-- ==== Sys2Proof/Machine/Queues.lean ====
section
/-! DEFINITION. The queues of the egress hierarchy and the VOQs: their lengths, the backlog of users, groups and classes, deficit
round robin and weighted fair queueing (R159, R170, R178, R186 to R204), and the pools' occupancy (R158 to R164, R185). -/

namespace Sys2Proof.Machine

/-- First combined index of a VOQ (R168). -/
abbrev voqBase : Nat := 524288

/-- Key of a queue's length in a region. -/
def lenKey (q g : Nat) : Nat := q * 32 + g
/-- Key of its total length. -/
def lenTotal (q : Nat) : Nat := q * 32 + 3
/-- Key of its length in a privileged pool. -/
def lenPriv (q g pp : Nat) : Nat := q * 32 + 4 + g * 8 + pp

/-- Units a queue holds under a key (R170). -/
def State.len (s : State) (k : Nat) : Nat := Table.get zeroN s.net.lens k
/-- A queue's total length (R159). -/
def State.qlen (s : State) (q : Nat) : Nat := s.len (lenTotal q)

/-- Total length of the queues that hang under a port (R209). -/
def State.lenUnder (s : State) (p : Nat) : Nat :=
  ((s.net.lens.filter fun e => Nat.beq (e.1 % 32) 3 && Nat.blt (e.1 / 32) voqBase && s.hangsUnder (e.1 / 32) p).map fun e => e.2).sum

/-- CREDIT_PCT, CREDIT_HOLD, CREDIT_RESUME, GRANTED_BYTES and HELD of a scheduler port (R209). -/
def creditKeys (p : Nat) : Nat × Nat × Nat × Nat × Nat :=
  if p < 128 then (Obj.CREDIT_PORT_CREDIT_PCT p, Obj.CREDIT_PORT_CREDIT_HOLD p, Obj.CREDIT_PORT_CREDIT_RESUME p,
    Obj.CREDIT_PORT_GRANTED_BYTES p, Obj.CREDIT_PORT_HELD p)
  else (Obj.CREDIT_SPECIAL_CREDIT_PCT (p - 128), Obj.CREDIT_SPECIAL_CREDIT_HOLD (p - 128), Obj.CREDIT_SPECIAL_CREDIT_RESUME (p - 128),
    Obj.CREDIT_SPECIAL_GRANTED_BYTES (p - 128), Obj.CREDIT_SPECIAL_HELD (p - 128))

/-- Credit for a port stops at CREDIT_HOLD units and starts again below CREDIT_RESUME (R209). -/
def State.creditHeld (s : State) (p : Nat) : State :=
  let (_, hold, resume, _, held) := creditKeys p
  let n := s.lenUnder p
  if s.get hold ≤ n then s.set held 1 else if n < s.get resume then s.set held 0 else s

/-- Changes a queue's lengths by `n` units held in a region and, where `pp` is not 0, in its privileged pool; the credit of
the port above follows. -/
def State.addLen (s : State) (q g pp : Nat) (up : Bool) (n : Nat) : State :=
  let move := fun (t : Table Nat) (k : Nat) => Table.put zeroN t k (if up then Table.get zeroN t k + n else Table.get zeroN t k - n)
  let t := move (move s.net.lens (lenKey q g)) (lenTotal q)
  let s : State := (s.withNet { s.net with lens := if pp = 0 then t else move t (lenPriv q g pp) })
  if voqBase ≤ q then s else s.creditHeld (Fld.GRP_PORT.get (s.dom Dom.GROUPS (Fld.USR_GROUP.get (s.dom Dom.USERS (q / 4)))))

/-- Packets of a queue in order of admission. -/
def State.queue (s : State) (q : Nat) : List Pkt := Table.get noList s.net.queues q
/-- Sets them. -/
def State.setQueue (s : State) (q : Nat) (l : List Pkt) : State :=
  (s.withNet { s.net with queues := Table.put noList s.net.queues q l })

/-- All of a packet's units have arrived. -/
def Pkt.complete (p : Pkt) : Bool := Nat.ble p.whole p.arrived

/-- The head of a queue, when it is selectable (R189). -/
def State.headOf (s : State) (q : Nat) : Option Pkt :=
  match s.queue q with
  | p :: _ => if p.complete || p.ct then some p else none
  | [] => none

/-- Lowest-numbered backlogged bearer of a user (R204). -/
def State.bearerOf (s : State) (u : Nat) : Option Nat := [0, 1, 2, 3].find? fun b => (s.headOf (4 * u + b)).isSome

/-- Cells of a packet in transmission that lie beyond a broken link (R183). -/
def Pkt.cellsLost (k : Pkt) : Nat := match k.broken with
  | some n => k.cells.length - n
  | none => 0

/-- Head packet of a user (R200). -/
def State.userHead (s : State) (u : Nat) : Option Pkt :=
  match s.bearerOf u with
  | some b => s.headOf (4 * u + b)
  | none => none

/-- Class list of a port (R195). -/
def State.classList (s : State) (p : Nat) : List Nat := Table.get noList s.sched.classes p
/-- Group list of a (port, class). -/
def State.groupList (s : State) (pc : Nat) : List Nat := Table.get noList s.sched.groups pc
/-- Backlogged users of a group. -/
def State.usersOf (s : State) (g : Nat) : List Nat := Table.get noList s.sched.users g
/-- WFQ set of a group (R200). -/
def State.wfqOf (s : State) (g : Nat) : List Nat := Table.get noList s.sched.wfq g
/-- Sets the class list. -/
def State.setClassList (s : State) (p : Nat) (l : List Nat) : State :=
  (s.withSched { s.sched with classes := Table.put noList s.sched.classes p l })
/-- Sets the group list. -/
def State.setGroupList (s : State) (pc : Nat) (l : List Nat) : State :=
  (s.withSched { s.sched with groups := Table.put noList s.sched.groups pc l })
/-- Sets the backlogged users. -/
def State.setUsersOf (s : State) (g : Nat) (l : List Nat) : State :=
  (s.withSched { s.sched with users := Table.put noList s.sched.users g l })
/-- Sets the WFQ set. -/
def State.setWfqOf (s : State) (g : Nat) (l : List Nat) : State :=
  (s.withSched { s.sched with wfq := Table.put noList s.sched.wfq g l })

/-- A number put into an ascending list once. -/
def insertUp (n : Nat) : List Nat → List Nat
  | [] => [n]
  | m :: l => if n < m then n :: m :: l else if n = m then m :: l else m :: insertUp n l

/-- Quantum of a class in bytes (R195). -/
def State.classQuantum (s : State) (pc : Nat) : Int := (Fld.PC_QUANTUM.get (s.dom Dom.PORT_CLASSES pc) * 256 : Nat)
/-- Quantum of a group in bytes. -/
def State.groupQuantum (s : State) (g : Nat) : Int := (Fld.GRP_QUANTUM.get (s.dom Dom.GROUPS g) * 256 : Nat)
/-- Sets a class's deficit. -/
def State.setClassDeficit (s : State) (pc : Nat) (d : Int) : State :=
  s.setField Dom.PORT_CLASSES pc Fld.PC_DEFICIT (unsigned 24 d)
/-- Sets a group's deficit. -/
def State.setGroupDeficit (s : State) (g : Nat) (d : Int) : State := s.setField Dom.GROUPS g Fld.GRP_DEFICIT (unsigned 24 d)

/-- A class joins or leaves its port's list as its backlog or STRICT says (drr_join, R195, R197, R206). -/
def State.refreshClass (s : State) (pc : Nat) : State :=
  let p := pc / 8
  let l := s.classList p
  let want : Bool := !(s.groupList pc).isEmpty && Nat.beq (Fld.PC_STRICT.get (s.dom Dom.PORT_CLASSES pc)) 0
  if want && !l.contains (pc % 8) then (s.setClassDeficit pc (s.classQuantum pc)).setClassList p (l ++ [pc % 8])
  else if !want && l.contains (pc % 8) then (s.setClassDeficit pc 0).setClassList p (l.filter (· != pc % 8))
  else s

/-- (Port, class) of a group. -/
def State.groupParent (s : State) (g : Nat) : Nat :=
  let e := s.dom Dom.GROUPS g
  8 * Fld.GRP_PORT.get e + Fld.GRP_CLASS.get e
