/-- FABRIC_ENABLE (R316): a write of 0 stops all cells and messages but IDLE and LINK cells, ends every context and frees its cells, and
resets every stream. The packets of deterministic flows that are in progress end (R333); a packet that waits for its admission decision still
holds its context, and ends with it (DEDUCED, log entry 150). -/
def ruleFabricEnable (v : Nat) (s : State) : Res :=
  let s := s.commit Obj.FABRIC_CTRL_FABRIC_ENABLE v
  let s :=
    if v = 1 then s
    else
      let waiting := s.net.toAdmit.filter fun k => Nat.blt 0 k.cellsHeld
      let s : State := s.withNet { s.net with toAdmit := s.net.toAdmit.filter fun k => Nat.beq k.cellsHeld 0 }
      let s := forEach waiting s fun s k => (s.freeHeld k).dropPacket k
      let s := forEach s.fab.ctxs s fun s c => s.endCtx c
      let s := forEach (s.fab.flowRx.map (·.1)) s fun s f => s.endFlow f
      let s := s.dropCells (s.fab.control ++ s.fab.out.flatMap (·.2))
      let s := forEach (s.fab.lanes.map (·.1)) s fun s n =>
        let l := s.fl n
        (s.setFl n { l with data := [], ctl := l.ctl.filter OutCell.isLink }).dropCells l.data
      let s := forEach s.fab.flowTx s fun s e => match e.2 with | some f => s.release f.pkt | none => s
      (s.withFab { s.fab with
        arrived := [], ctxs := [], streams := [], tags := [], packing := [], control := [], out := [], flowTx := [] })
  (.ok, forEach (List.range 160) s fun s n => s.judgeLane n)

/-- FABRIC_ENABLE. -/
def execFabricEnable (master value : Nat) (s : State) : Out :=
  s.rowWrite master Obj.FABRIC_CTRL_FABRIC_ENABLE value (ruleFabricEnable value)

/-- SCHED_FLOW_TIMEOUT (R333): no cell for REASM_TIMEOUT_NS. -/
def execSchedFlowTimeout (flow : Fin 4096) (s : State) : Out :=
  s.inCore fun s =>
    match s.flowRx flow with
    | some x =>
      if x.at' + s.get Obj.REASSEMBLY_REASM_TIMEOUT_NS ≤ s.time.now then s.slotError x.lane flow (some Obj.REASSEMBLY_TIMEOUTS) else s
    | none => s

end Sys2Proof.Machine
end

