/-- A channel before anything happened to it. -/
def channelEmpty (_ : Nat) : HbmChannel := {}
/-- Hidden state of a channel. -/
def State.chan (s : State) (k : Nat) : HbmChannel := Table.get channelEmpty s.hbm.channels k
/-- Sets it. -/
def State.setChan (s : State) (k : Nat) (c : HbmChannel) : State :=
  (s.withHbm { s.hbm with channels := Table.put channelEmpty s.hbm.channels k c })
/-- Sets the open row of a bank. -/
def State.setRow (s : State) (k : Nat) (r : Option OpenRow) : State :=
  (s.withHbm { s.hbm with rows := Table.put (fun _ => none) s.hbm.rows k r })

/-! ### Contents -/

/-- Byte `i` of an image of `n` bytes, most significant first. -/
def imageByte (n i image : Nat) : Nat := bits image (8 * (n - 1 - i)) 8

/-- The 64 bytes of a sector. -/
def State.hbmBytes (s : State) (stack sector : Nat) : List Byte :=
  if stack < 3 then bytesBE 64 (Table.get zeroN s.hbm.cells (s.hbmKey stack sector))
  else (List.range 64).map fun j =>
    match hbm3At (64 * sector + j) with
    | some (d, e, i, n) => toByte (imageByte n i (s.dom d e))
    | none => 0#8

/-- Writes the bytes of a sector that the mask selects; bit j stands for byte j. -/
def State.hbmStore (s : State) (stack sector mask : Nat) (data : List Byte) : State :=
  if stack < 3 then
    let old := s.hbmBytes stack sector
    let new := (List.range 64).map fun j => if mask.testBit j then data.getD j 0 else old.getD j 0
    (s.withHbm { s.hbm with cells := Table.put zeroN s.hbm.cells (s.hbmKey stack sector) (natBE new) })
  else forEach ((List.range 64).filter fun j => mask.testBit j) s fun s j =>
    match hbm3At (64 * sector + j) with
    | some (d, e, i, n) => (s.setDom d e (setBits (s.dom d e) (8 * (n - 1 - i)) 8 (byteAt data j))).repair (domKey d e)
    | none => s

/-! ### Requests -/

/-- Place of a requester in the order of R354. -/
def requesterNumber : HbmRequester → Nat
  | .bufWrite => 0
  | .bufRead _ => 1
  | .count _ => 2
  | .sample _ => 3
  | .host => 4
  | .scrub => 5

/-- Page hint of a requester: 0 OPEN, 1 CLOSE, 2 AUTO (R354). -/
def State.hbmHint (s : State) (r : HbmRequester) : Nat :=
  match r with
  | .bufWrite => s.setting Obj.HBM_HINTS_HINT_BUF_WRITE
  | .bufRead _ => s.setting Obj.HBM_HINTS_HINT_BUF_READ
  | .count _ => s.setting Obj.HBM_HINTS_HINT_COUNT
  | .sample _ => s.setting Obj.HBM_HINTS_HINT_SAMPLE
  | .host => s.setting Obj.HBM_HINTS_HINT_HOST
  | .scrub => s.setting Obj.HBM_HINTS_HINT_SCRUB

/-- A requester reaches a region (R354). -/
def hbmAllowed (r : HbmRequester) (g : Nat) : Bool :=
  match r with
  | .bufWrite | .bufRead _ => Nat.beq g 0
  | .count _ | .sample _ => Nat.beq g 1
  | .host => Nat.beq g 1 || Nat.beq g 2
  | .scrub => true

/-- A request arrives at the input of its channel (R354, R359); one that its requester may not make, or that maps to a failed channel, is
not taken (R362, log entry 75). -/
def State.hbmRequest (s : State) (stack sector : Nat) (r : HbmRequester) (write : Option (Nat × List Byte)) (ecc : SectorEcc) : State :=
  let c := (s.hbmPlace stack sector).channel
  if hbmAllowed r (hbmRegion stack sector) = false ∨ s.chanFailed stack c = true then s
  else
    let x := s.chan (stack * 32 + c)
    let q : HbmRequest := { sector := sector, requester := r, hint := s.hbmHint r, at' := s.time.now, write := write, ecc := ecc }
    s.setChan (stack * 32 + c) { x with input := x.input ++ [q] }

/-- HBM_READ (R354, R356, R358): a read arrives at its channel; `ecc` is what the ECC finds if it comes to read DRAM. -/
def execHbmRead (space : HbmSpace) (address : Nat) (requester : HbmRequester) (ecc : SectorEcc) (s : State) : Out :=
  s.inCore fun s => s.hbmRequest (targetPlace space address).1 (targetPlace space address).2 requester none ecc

#### [Required work]
Could you return every line from the entries above in which the string "SectorEcc" occurs?

#### [Answer section]
def State.hbmRequest (s : State) (stack sector : Nat) (r : HbmRequester) (write : Option (Nat × List Byte)) (ecc : SectorEcc) : State :=
def execHbmRead (space : HbmSpace) (address : Nat) (requester : HbmRequester) (ecc : SectorEcc) (s : State) : Out :=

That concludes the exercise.